[Dataset excerpts]
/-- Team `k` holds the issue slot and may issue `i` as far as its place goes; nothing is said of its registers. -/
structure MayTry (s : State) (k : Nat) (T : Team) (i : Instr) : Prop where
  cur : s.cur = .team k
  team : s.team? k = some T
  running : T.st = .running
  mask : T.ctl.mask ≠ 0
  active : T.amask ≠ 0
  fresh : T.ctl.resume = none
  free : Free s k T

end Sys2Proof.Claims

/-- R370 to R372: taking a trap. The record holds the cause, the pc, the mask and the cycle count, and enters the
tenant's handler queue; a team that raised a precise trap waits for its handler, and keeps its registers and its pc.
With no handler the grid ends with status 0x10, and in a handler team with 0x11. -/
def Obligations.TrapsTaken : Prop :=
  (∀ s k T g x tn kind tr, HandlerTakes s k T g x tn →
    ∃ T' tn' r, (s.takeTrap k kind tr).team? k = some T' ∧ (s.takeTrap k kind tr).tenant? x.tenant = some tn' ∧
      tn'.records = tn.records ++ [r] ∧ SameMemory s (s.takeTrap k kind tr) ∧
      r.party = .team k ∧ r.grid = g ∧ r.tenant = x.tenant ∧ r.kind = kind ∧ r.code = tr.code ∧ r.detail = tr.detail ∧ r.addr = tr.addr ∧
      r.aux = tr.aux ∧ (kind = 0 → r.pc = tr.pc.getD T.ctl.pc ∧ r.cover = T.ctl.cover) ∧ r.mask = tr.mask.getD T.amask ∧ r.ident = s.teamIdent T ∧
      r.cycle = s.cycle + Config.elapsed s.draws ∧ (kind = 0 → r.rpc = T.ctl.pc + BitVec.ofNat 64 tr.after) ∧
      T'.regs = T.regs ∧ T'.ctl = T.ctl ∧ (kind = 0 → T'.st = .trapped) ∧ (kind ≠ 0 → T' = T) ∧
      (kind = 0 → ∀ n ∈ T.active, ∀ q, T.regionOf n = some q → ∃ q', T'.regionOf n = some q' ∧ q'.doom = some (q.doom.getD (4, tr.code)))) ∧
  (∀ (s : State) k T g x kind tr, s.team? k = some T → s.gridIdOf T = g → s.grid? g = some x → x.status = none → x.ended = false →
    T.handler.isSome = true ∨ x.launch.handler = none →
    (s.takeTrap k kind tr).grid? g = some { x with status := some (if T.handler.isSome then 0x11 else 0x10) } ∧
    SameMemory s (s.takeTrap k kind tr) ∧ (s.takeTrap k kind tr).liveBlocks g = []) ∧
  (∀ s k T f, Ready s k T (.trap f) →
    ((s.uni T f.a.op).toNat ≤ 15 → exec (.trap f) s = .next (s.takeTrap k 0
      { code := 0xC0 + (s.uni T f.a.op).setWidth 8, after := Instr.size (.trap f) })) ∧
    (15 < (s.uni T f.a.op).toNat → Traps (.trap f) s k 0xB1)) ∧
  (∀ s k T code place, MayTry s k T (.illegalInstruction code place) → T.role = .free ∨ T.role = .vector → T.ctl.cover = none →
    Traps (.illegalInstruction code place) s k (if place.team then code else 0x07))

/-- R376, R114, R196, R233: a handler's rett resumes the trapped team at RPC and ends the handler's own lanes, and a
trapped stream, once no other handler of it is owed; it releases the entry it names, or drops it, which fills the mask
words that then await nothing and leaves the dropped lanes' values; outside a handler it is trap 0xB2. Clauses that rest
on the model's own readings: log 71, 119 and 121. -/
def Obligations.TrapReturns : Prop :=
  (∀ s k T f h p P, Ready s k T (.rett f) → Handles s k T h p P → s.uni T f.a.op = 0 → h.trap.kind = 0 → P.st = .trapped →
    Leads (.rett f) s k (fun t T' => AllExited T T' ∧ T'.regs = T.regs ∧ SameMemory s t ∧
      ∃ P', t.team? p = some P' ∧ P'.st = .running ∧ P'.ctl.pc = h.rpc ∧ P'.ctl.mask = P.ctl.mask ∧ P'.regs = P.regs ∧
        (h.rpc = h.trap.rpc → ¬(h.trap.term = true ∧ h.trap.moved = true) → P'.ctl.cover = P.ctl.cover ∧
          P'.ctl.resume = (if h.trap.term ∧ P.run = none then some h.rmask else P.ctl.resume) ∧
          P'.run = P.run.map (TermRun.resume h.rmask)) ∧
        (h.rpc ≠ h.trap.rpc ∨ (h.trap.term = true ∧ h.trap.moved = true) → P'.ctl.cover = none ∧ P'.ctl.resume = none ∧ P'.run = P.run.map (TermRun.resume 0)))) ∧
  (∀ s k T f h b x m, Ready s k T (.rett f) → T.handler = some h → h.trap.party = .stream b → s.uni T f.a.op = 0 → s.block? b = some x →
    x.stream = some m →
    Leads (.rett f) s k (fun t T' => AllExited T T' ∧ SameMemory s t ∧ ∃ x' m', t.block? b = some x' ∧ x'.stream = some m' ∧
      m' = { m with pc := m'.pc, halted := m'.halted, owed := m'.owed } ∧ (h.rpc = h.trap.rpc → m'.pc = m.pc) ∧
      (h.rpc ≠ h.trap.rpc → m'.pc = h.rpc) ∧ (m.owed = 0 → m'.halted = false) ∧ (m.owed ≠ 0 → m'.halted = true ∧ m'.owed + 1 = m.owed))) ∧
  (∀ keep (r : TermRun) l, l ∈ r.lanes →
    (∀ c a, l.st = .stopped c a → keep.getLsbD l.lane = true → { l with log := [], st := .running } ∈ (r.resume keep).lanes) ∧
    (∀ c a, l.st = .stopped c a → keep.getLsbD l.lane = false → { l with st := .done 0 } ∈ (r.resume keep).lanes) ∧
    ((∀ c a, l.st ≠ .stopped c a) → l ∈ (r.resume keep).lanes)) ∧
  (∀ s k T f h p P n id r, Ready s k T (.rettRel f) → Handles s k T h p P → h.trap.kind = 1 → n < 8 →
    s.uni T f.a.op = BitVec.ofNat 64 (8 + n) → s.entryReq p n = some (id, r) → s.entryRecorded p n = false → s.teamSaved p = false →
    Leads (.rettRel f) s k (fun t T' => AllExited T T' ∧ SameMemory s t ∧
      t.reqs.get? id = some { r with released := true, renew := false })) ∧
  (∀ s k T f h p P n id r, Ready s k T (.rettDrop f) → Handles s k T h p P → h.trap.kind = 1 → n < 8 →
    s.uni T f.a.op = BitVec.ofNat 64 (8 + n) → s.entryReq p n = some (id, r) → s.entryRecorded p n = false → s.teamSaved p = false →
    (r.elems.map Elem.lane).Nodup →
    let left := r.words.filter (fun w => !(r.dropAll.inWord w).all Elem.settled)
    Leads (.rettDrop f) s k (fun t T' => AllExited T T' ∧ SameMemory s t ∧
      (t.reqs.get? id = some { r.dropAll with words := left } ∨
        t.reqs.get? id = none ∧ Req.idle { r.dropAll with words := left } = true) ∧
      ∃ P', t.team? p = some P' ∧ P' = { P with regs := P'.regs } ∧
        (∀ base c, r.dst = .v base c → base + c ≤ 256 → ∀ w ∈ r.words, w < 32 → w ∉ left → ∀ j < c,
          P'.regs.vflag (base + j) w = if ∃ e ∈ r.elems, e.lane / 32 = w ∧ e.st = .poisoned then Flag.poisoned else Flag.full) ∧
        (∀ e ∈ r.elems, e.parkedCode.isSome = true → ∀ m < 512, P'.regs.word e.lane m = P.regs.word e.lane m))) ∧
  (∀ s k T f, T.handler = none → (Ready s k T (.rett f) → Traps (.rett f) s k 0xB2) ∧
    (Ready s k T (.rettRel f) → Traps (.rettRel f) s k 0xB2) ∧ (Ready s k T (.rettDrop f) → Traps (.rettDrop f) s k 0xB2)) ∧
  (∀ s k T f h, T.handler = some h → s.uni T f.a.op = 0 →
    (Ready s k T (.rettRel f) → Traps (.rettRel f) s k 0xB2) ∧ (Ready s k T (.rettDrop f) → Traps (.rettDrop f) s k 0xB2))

[What is needed]
In the records above, the line with "def Obligations.TrapsTaken : Prop" marks the start and the line with "r.party = .team" marks the end; copy that stretch exactly, both lines included, and nothing else.

[Task response]
def Obligations.TrapsTaken : Prop :=
  (∀ s k T g x tn kind tr, HandlerTakes s k T g x tn →
    ∃ T' tn' r, (s.takeTrap k kind tr).team? k = some T' ∧ (s.takeTrap k kind tr).tenant? x.tenant = some tn' ∧
      tn'.records = tn.records ++ [r] ∧ SameMemory s (s.takeTrap k kind tr) ∧
      r.party = .team k ∧ r.grid = g ∧ r.tenant = x.tenant ∧ r.kind = kind ∧ r.code = tr.code ∧ r.detail = tr.detail ∧ r.addr = tr.addr ∧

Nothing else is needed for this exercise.